● **EXERCISE INSTRUCTIONS**: From the data below, set down exactly the lines between the one holding "g s.dev := rfl" and the one holding "id g).others = s.others := rfl", inclusive, and no others.

● **PROVIDED DATA**:
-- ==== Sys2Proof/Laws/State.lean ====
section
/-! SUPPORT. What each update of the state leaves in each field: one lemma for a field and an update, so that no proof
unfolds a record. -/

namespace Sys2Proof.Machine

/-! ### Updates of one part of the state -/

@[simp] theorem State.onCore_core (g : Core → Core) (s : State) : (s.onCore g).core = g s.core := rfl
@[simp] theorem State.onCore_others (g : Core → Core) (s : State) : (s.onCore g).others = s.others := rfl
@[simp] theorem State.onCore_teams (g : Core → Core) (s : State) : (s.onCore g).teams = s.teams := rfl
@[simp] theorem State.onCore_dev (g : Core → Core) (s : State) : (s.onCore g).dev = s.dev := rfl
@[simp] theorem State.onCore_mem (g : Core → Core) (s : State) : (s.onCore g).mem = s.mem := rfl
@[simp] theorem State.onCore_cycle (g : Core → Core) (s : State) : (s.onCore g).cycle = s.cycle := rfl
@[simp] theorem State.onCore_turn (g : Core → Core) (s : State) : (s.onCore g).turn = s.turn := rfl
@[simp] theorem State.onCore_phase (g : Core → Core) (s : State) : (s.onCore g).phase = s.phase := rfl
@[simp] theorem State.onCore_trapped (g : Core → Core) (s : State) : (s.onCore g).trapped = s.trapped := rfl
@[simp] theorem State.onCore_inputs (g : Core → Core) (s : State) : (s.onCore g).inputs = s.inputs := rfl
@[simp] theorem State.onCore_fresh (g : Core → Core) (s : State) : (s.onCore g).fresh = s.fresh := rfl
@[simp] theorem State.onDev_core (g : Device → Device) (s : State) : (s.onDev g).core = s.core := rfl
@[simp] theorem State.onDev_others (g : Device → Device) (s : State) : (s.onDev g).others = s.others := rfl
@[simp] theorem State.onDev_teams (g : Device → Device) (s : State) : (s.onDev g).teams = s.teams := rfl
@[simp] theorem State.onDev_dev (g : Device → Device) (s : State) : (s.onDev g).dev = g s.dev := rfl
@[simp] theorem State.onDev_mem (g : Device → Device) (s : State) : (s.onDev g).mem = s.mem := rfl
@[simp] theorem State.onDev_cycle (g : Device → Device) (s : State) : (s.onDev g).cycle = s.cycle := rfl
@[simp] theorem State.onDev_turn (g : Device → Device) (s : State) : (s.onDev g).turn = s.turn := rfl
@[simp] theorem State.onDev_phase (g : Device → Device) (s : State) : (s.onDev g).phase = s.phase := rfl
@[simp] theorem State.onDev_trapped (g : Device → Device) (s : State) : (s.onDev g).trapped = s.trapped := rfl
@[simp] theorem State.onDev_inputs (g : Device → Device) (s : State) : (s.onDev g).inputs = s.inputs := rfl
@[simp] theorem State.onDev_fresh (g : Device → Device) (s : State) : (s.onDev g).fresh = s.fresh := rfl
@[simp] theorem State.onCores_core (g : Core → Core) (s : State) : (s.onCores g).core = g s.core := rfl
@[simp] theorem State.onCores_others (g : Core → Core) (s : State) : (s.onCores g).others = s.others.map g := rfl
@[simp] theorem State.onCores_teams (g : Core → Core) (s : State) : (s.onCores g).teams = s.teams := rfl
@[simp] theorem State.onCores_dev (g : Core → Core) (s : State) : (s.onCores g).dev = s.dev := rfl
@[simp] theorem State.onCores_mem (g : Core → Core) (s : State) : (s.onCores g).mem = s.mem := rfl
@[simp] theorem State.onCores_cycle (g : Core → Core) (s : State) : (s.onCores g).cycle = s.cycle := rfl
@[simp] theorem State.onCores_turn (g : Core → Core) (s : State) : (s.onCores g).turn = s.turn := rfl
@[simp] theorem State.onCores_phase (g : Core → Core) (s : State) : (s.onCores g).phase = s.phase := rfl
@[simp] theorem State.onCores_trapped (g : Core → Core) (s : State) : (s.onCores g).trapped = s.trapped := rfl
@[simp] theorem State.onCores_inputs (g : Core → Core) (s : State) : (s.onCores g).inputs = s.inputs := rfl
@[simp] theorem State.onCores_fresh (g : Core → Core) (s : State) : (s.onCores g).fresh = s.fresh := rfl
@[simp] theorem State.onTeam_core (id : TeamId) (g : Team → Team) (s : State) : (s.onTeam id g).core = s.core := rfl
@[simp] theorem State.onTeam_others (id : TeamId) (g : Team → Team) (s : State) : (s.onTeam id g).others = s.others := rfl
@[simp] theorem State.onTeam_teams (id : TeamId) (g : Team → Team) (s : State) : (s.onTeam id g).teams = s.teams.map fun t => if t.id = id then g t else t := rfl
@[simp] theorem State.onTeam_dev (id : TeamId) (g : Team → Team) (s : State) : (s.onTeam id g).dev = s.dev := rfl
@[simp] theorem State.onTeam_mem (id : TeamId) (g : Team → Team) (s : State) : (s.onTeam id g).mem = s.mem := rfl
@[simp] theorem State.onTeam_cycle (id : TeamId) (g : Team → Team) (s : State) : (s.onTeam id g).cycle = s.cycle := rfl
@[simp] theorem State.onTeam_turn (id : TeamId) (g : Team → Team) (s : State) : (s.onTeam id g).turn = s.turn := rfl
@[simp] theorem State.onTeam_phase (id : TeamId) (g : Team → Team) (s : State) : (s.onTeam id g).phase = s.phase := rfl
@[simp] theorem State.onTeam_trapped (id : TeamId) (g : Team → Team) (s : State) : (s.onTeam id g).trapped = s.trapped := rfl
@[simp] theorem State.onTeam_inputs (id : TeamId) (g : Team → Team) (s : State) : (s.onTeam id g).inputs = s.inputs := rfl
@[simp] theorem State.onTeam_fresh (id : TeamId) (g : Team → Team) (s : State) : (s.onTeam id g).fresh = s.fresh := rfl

● **WRITTEN ANSWER**:
@[simp] theorem State.onDev_dev (g : Device → Device) (s : State) : (s.onDev g).dev = g s.dev := rfl
@[simp] theorem State.onDev_mem (g : Device → Device) (s : State) : (s.onDev g).mem = s.mem := rfl
@[simp] theorem State.onDev_cycle (g : Device → Device) (s : State) : (s.onDev g).cycle = s.cycle := rfl
@[simp] theorem State.onDev_turn (g : Device → Device) (s : State) : (s.onDev g).turn = s.turn := rfl
@[simp] theorem State.onDev_phase (g : Device → Device) (s : State) : (s.onDev g).phase = s.phase := rfl
@[simp] theorem State.onDev_trapped (g : Device → Device) (s : State) : (s.onDev g).trapped = s.trapped := rfl
@[simp] theorem State.onDev_inputs (g : Device → Device) (s : State) : (s.onDev g).inputs = s.inputs := rfl
@[simp] theorem State.onDev_fresh (g : Device → Device) (s : State) : (s.onDev g).fresh = s.fresh := rfl
@[simp] theorem State.onCores_core (g : Core → Core) (s : State) : (s.onCores g).core = g s.core := rfl
@[simp] theorem State.onCores_others (g : Core → Core) (s : State) : (s.onCores g).others = s.others.map g := rfl
@[simp] theorem State.onCores_teams (g : Core → Core) (s : State) : (s.onCores g).teams = s.teams := rfl
@[simp] theorem State.onCores_dev (g : Core → Core) (s : State) : (s.onCores g).dev = s.dev := rfl
@[simp] theorem State.onCores_mem (g : Core → Core) (s : State) : (s.onCores g).mem = s.mem := rfl
@[simp] theorem State.onCores_cycle (g : Core → Core) (s : State) : (s.onCores g).cycle = s.cycle := rfl
@[simp] theorem State.onCores_turn (g : Core → Core) (s : State) : (s.onCores g).turn = s.turn := rfl
@[simp] theorem State.onCores_phase (g : Core → Core) (s : State) : (s.onCores g).phase = s.phase := rfl
@[simp] theorem State.onCores_trapped (g : Core → Core) (s : State) : (s.onCores g).trapped = s.trapped := rfl
@[simp] theorem State.onCores_inputs (g : Core → Core) (s : State) : (s.onCores g).inputs = s.inputs := rfl
@[simp] theorem State.onCores_fresh (g : Core → Core) (s : State) : (s.onCores g).fresh = s.fresh := rfl
@[simp] theorem State.onTeam_core (id : TeamId) (g : Team → Team) (s : State) : (s.onTeam id g).core = s.core := rfl
@[simp] theorem State.onTeam_others (id : TeamId) (g : Team → Team) (s : State) : (s.onTeam id g).others = s.others := rfl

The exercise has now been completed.